Ну и, правда, железнодорожников многих в армию взяли. Топливо паровозам стало хуже. То оборудуй санитарные поезда, то бронированные. Порожние товарные вагоны не дают самим дорогам распределять. Ещё с первой военной зимы: не достанешь вагона без взятки, и всё… Кому вагонов разбейся не дают, а кто – по первой телеграмме получает… А достанешь – ещё на каждой узловой станции плати и плати, чтобы тебя подцепляли… Завелись такие толкачи – проталкивать свои грузы всеми способами. Шлют их с фронта в тыл, с севера на юг, с юга на север… Содержание грузов надо указывать – так врут. Или ложного получатели ставят, чтоб обойти запрет.

Что-то валилось-валилось опять на голову… Эти два дня в Москве рассеялся, замедлился – теперь снова собраться, вернуть себе скорость. Для чего и едет – всё это надо узнавать.

– То приказом собирают гуж и гонят продукты на станцию. А там наоборот – нельзя грузить, уполномоченный не велел… Или идёт четыреста пустых вагонов за пломбами уполномоченного, а загрузить попутно – не имеешь права, не тронь. То зов – собирать сухари для армии. И мешочками этими завалили волостные правления, в уездах – присутственные места. А – не берут, и крысы грызут. И видит население: какие ж начальники глупые…

И при соседе она разговаривала самоуверенно, как будто от силы, а на самом деле от слабости.
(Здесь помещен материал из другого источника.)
-- ==== Sys2Proof/Machine/Data.lean ====
section
/-! DEFINITION. MOV, CMP and ADD (41_data_ops.md). -/

namespace Sys2Proof.Machine

/-- MOV (R110). -/
def execMov (src dst : Operand) (s : State) : Host.Outcome State Fault Refusal :=
  commit (.mov src dst) s do
    let (srcValue, _) ← resolveOperands s src dst
    let t ← resolveWrite s dst srcValue
    pure t.advance

/-- CMP (R111). -/
def execCmp (src dst : Operand) (s : State) : Host.Outcome State Fault Refusal :=
  commit (.cmp src dst) s do
    let (srcValue, dstValue) ← resolveOperands s src dst
    pure (s.setFlag (compareFlag dstValue srcValue)).advance

/-- ADD (R112). -/
def execAdd (src dst : Operand) (s : State) : Host.Outcome State Fault Refusal :=
  commit (.add src dst) s do
    let (srcValue, dstValue) ← resolveOperands s src dst
    let t ← resolveWrite s dst (wrappingSum dstValue srcValue)
    pure t.advance

end Sys2Proof.Machine
end

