-- ==== Sys2Proof/Tests/Slice0.lean ====
section
/-! SUPPORT. Tests. Each expected result is from spec/95_test_vectors.md, or, for a decoding, from the fields of the word
written out (30_encoding.md R60, R68). -/

namespace Sys2Proof.Tests

open Sys2Proof Sys2Proof.Machine

/-! ## Well-formedness: the one check, and the ill-formed term it refuses (R69, R70). -/

theorem test_wf_refuses_reserved0_without_a_bit :
    Instr.wf (.reserved0 ⟨.register, 0#4⟩ ⟨.register, 0#4⟩) = false := by decide

theorem test_wf_admits_reserved0_with_a_bit :
    Instr.wf (.reserved0 ⟨.register, 0#4⟩ ⟨.register, 1#4⟩) = true := by decide

/-! ## Decoding: one word for each constructor, its bits in the groups opcode, srcMode, srcField, dstMode, dstField. -/

theorem test_decode_placeholder : decodeWord 0b0000_00_0000_00_0000#16 = .placeholder := by decide

theorem test_decode_mov :
    decodeWord 0b0001_10_0101_00_0001#16 =
      .mov ⟨.immediate, 5#4⟩ ⟨.register, 1#4⟩ := by decide

theorem test_decode_cmp :
    decodeWord 0b0010_11_1000_11_1100#16 =
      .cmp ⟨.invalid, 8#4⟩ ⟨.invalid, 12#4⟩ := by decide

theorem test_decode_add :
    decodeWord 0b0011_00_1011_10_0111#16 =
      .add ⟨.register, 11#4⟩ ⟨.immediate, 7#4⟩ := by decide

theorem test_decode_dec :
    decodeWord 0b0100_01_1110_01_0010#16 =
      .dec ⟨.indirect, 14#4⟩ ⟨.indirect, 2#4⟩ := by decide

theorem test_decode_jlo :
    decodeWord 0b0101_10_0001_00_1101#16 =
      .jlo ⟨.immediate, 1#4⟩ ⟨.register, 13#4⟩ := by decide

theorem test_decode_jnz :
    decodeWord 0b0110_11_0100_11_1000#16 =
      .jnz ⟨.invalid, 4#4⟩ ⟨.invalid, 8#4⟩ := by decide

theorem test_decode_jmp :
    decodeWord 0b0111_00_0111_10_0011#16 =
      .jmp ⟨.register, 7#4⟩ ⟨.immediate, 3#4⟩ := by decide

theorem test_decode_nop :
    decodeWord 0b1111_01_1010_01_1110#16 =
      .nop ⟨.indirect, 10#4⟩ ⟨.indirect, 14#4⟩ := by decide

theorem test_decode_reserved0 :
    decodeWord 0b0000_10_1101_00_1001#16 =
      .reserved0 ⟨.immediate, 13#4⟩ ⟨.register, 9#4⟩ := by decide

theorem test_decode_reserved8 :
    decodeWord 0b1000_11_0000_11_0100#16 =
      .reserved8 ⟨.invalid, 0#4⟩ ⟨.invalid, 4#4⟩ := by decide

theorem test_decode_reserved9 :
    decodeWord 0b1001_00_0011_10_1111#16 =
      .reserved9 ⟨.register, 3#4⟩ ⟨.immediate, 15#4⟩ := by decide

theorem test_decode_reserved10 :
    decodeWord 0b1010_01_0110_01_1010#16 =
      .reserved10 ⟨.indirect, 6#4⟩ ⟨.indirect, 10#4⟩ := by decide

theorem test_decode_reserved11 :
    decodeWord 0b1011_10_1001_00_0101#16 =
      .reserved11 ⟨.immediate, 9#4⟩ ⟨.register, 5#4⟩ := by decide

theorem test_decode_reserved12 :
    decodeWord 0b1100_11_1100_11_0000#16 =
      .reserved12 ⟨.invalid, 12#4⟩ ⟨.invalid, 0#4⟩ := by decide

theorem test_decode_reserved13 :
    decodeWord 0b1101_00_1111_10_1011#16 =
      .reserved13 ⟨.register, 15#4⟩ ⟨.immediate, 11#4⟩ := by decide

theorem test_decode_reserved14 :
    decodeWord 0b1110_01_0010_01_0110#16 =
      .reserved14 ⟨.indirect, 2#4⟩ ⟨.indirect, 6#4⟩ := by decide

/-- Test vector S2: `ADD R15, R7`. -/
theorem test_decode_add_vector : decodeTableWord 16 0x33C7 = some (.add ⟨.register, 15#4⟩ ⟨.register, 7#4⟩) := by decide

theorem test_decode_rejects_overWide : decode 0x15000 = .error (.overWide 0x15000) := by decide

theorem test_encode_mov : encode (.mov ⟨.immediate, 5#4⟩ ⟨.register, 0#4⟩) = 0x1940#16 := by decide
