-- ==== Sys2Proof/Machine/Arith.lean ====
section
/-! DEFINITION. The arithmetic instructions `add` and `mul` (spec/42_arith.md), and the shape they share with the
comparisons: two sources read in operand order, a result, a destination written last. -/

namespace Sys2Proof.Machine

/-- Source 1, source 2, the ALU, the destination, then pc + 4: the order of 20_memory.md R49, whose first fault is the
one reported (60_exceptions.md R127). -/
def binaryOp (alu : Word → Word → State → Staged Word) (s1 s2 d : Operand) (s : State) :
    Host.Outcome State Fault Refusal :=
  commit s <|
    (eval s1 s).bind fun a t1 =>
    (eval s2 t1).bind fun b t2 =>
    (alu a b t2).bind fun r t3 =>
    (store d r t3).bind fun _ t4 =>
    .ok .cont (t4.advance 4)

/-- `add s1, s2, d` (42_arith.md R109). -/
def execAdd (s1 s2 d : Operand) (s : State) : Host.Outcome State Fault Refusal := binaryOp aluAdd s1 s2 d s

/-- `mul s1, s2, d` (42_arith.md R110). -/
def execMul (s1 s2 d : Operand) (s : State) : Host.Outcome State Fault Refusal := binaryOp aluMul s1 s2 d s

end Sys2Proof.Machine
end

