-- ==== Sys2Proof/Machine/Flags.lean ====
section
/-! DEFINITION. The machine has no flags (spec/10_state.md R26): a comparison gives a cell value, and a jump tests a
value. These are the functions that stand in a flag unit's place (spec/41_alu.md R103 to R105). -/

namespace Sys2Proof.Machine

/-- `ALU_LT`: signed less-than, 1 or 0 (41_alu.md R103). PRESUMED (log entry 10): the values 1 and 0. -/
def aluLt (a b : Word) : Word := if a.toInt < b.toInt then 1 else 0

/-- `ALU_EQ`: equality, 1 or 0 (41_alu.md R104). PRESUMED (log entry 10): the values 1 and 0. -/
def aluEq (a b : Word) : Word := if a = b then 1 else 0

/-- `TEST`: nonzero is true (41_alu.md R105). -/
def aluTest (a : Word) : Bool := a != 0

end Sys2Proof.Machine
end

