-- ==== Sys2Proof/Machine/Core.lean ====
section
/-! DEFINITION. The machine as the host's interface takes it. -/

def Sys2Proof.core : Host.Core :=
  { State := Sys2Proof.Machine.State
    Fault := Sys2Proof.Machine.Fault
    Refusal := Sys2Proof.Machine.Refusal
    step := Sys2Proof.Machine.step
    reset := Sys2Proof.Machine.State.reset }
end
За этими постановлениями не уследить, никто не знает, что можно, чего нельзя, куда обращаться. Начальства везде много, а системы никакой. Одни – от властей, другие – от общественности. Как будто нарочно всё запутывают. Циркуляры – один против другого.

Ничего, она сильно изменилась к лучшему. Нашла дело, будет меньше зависеть от мужа. Пусть, хорошо.

Уполномоченные – один над другим и по каждой линии свои, и один другого отменяет. Есть уполномоченные от армии, есть от Особого Совещания по продовольствию. Между ними борьба, каждый доказывает, что он первей. Большие города и северные губернии шлют за хлебом ещё своих уполномоченных.

И в киевском поезде вроде этого. Как нарочно подсаживаются.

– Вы сами и есть… не такой уполномоченный?

– Да нет, – улыбнулся спутник, но как будто сокрушённо. Как если б хотел быть уполномоченным, да не вышло. Расслабил галстук, развёл высокий крахмальный воротник – стесняют его заметно.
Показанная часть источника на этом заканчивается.